Mom tried to change the conversation, “How did you manage to find us so
quickly?”
He grabbed “The Intimate Venue Tour” guide from his back pocket and threw it on
the floor. “I knew where you’d be. And you can’t hide that bus. What kind of an idiot do you think I
am?” Slack trained his pistol on The
Cowridge Clan all huddled in bed.
“Now, Slack, dear,” Mom tried to sound calm, “please, put the gun down.”
We’ll never know what else Mom had to say.
The pop of the revolver made us all jump. And when we landed, Mom wasn’t gonna get to
finish her thought or any other thought again, since her jaw separated from her
face by the bullet’s impact and her body fell lifeless to the floor.
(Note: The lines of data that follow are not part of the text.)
/-- A crew leaves its core: its groups, work and requests go with it, its watch and locks with them. -/
def State.removeCrew (s : State) (core slot : Nat) : State :=
  match s.crew? core slot with
  | none => s
  | some c =>
    let s := { s with
      groups := s.groups.filter fun e => !((keyGid e.1).core == core && e.2.crew == slot),
      crews := tdel s.crews (crewKey core slot),
      copies := s.copies.filter fun e => e.2.uid != c.uid,
      ops := s.ops.filter fun e => e.2.uid != c.uid }
    s.modCore core fun x => { x with
      pool := (x.strip c.uid slot).pool, ring := (x.strip c.uid slot).ring, ringR := (x.strip c.uid slot).ringR,
      deferred := (x.strip c.uid slot).deferred,
      test := match x.test with | some (q, b) => if q.crew = slot then none else some (q, b) | none => none,
      sheafHalts := x.sheafHalts.filter (· != slot) }

/-- A crew leaves its core, and its holdings return to the grant unit (R77, R78). -/
def State.dropCrew (s : State) (core slot : Nat) : State :=
  match s.crew? core slot with
  | none => s
  | some _ => (s.removeCrew core slot).retest core

/-! ### Spawning (R80 to R82, R114, R115) -/

/-- SPOVF of a partition (R81): the ring's first byte, and SEGLOG, 0 where it disables the ring. -/
def State.spovf (s : State) (part : Nat) : Nat × Nat :=
  let w := s.partReg part 0
  let l := bitsOf w 4 0
  (bitsOf w 47 12 * 4096, if 4 ≤ l && l ≤ 16 then l else 0)
/-- A core's rank within its partition. -/
def State.coreRank (s : State) (part core : Nat) : Nat := ((List.range core).filter (s.owns part)).length
/-- The address of record `i` of a core's segment. -/
def State.ringSlot (s : State) (part core i : Nat) : Nat :=
  let v := s.spovf part
  v.1 + s.coreRank part core * 64 * 2 ^ v.2 + 64 * (i % 2 ^ v.2)
/-- The partition of a core. -/
def State.partOfCore (s : State) (core : Nat) : Option Nat := (List.range 64).find? fun p => s.owns p core

/-- The bytes of a spawn record (R115). -/
def SpawnRec.bytes (r : SpawnRec) : List Byte :=
  leBytes 4 r.entry.toNat ++ leBytes 4 (r.gran + r.crewSlot * 256) ++ leBytes 8 r.arg.toNat ++ leBytes 8 r.argp.toNat ++
    List.replicate 40 0
/-- The record that 64 bytes give, of the crew `uid`. -/
def SpawnRec.ofBytes (bs : List Byte) (uid : Nat) : SpawnRec :=
  let w := fun o n => leNat ((bs.drop o).take n)
  { entry := BitVec.ofNat 32 (w 0 4), gran := w 4 4 % 16, crewSlot := w 4 4 / 256 % 16, arg := BitVec.ofNat 64 (w 8 8),
    argp := BitVec.ofNat 64 (w 16 8), crewUid := uid }
/-- A record read back from a segment, of the crew `uid`. -/
def State.ringRec (s : State) (part core i uid : Nat) : Except FRec SpawnRec :=
  match s.homeOf noCore (s.fasid part) (s.ringSlot part core i) 64 Acc.spawn false with
  | .error fr => .error fr
  | .ok pa => .ok (SpawnRec.ofBytes (s.bytes pa 64) uid)

/-- What placing a record comes to. -/
inductive Place where
  | ok (s : State)
  /-- A full pool with the ring disabled, or a full segment: SPAWN waits (R82). -/
  | full
  | fault (fr : FRec)

/-- Places a spawn record in the pool, or in the core's segment of the overflow ring (R80, R82). -/
def State.placeSpawn (s : State) (me : Party) (part core : Nat) (rec_ : SpawnRec) : Place :=
  let c := s.core core
  let v := s.spovf part
  if c.pool.length < 64 && c.ring.isEmpty then .ok (s.putCore core { c with pool := c.pool ++ [rec_] })
  else if v.2 = 0 || decide (2 ^ v.2 ≤ (c.ringW - c.ringR).toNat) then .full
  else match s.homeStore me noCore (s.fasid part) (s.ringSlot part core c.ringW.toNat) Acc.spawn rec_.bytes with
    | .error fr => .fault fr
    | .ok s' => .ok (s'.modCore core fun c => { c with ringW := c.ringW + 1, ring := c.ring ++ [(c.ringW.toNat, rec_.crewUid)] })

/-- A slot of the segment that a record would take, where it lies over a link (R302). -/
def State.spawnLinked (s : State) (part core : Nat) : Option Nat :=
  let c := s.core core
  let v := s.spovf part
  let a := s.ringSlot part core c.ringW.toNat
  if (c.pool.length < 64 && c.ring.isEmpty) || v.2 = 0 || decide (2 ^ v.2 ≤ (c.ringW - c.ringR).toNat) then none
  else if s.placeLinked noCore (s.fasid part) a 64 Acc.spawn true then some a else none

def execSpawn (f : Fields) (s : State) : Host.Outcome State Fault Refusal :=
  issue 0 f (shapeSpawn f) s fun s g r =>
    let c := s.crewOf g r
    let k := f.fn.toNat + 1
    if r.isPacked then .fatal { code := Code.repackx }
    else if c.max.rg < k then .fatal { code := Code.claimx }
    else match (if r.linkBad then s.spawnLinked (s.partOf c.asid) g.core else none) with
    | some a => .fatal { code := Code.addrv, acc := Acc.spawn, va := BitVec.ofNat 64 a }
    | none => match s.placeSpawn (.group r.uid) (s.partOf c.asid) g.core { entry := f.i32, crewSlot := r.crew, gran := k, arg := s.gr r f.a.toNat, argp := c.argp, crewUid := c.uid } with
      | .ok s' => .done s' { r.next f with wait := .none }
      | .full => if r.wait = .spawn then .retry else .hold s { r with wait := .spawn }
      | .fault fr => qFault fr

/-- OVERFLOW_RING_MOVE: the oldest record of the segment moves to the pool; void places are passed over. -/
def execOverflowRingMove (core : Nat) (s : State) : Host.Outcome State Fault Refusal :=
  let c := s.core core
  match s.partOfCore core, c.ring with
  | some part, (i, uid) :: rest =>
    if 64 ≤ c.pool.length then .next s
    else match s.ringRec part core i uid with
      | .error _ => .next s
      | .ok rec_ =>
        let s := match s.homeOf noCore (s.fasid part) (s.ringSlot part core i) 64 Acc.spawn false with
          | .ok pa => s.readElsewhere pa 64
          | .error _ => s
        let c := { c with pool := c.pool ++ [rec_], ring := rest, ringR := if rest.isEmpty then c.ringW else BitVec.ofNat 32 (i + 1) }
        .next (s.putCore core c)
  | _, _ => .next s

/-- The lowest group index free in a crew (R113). -/
def State.freeGrp (s : State) (core slot : Nat) (c : Crew) : Nat :=
  let used := (s.crewGroups core slot).filterMap fun e => if e.1.hnd then none else some e.2.grp
  let used := used ++ c.parts.map fun e => e.2.grp
  ((List.range 16).find? fun n => !used.contains n).getD 16
/-- Groups of a crew, as R80 counts them. -/
def State.groupCount (s : State) (core slot : Nat) (c : Crew) : Nat :=
  if c.parts.isEmpty then ((s.crewGroups core slot).filter fun e => !e.1.hnd).length
  else ((s.crewGroups core slot).filter fun e => !e.1.hnd && !e.2.isPacked).length + c.parts.length

/-- SPAWN_RECORD_START (R80): the oldest record of its crew starts, after the waiting RGCLMs that can be served
(R125). -/
def execSpawnRecordStart (core k : Nat) (s : State) : Host.Outcome State Fault Refusal :=
  let co := s.core core
  match co.pool[k]? with
  | none => .next s
  | some rec_ =>
    match s.crewByUid core rec_.crewSlot rec_.crewUid, s.freeSlots core with
    | some c, gs :: _ =>
      if (co.pool.take k).any (fun x => x.crewUid == rec_.crewUid) || c.stop.isSome || c.saving ||
          decide ((s.freeSlots core).length ≤ s.tentSlots core) || decide (16 ≤ s.groupCount core rec_.crewSlot c) ||
          c.rgclmDue || decide (c.free < rec_.gran) then .next s
      else
        let s := s.putCore core { co with pool := co.pool.eraseIdx k }
        let s := s.modCrew core rec_.crewSlot fun c => { c with free := c.free - rec_.gran }
        .next (s.startGroup core rec_.crewSlot c gs (s.freeGrp core rec_.crewSlot c) rec_.gran rec_.entry rec_.arg rec_.argp true)
    | _, _ => .next s

/-! ### CREW_RETIRE (R89) -/

/-- Whether a crew has nothing left to run: no group, no spawn record, no copy, no operation. -/
def State.retirable (s : State) (core slot : Nat) (c : Crew) : Bool :=
  let co := s.core core
  !(c.tentative || c.stop.isSome || !(s.crewGroups core slot).isEmpty || !c.parts.isEmpty ||
    (co.pool.any fun r => r.crewUid == c.uid) || (co.ring.any fun r => r.2 == c.uid) ||
    (s.copies.any fun e => e.2.uid == c.uid) || s.ops.any fun e => e.2.uid == c.uid)

def execCrewRetire (core slot : Nat) (s : State) : Host.Outcome State Fault Refusal :=
  match s.crew? core slot with
  | none => .next s
  | some c => if s.retirable core slot c then .next ((s.dropCrew core slot).crewGone c.launch) else .next s

end Sys2Proof.Machine
end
Bobby stared in shock and horror at the newly ventilated Mom Cowridge, his own
mouth wide agape. “Slack, man, here!” Bobby pleaded, sounding really desperate. “Here, man, I know you have a ton of reasons
to be mad! But here, c’mon, take
this! Take it, man! We always meant to pay you! Honest!”
Bobby produced a wad of $100 bills and fanned them on the bed. (Where those C-notes came from I could not
say, since he was buck naked the whole time.)
Slack laughed. “Die, midget!” He emptied
bullets in Bobby’s chest, and blood spouted and pooled where his body crumpled
into an obscene position next to the bed.
Cherrie seemed to grasp the danger of the moment as she tried to wriggle under the
sheet and outta sight. Slack walked over
and tore the sheet back. He ripped
Traveling Man outta her hands and beat her to a motionless pulp with it.
Buffy had already slipped out of bed and gnawed off the wraps on her hand, and
the wild pounding of the tambourine was so intense you couldn’t hear gunfire as
Slack took her out with a single shot.
Freddy was sitting up in bed with his eyes shut tight, shaking and quivering,
his fists stuffed into his mouth thumbs-out, making a high-pitched whine.
Slack snarled, “You can’t fuck with people without paying the price.” He aimed the gun and fired. “Yeah, you bet!”
I witnessed the famous thumb part company from the hand of the star of the
third most popular singing family in American TV history. The ex-roadie plugged him with several more
shots and erased forever the plastic smile on Fabulous Freddy’s face.
Before this murderous rampage could get any worse, I decided it was high time for me to split the Monett 4 Motel in Elba, Nebraska. Fortunately, Slack never saw me cringing behind the door, so he didn’t notice when I escaped outta the bathroom window of Room #18 and ran like hell from the scene of the massacre.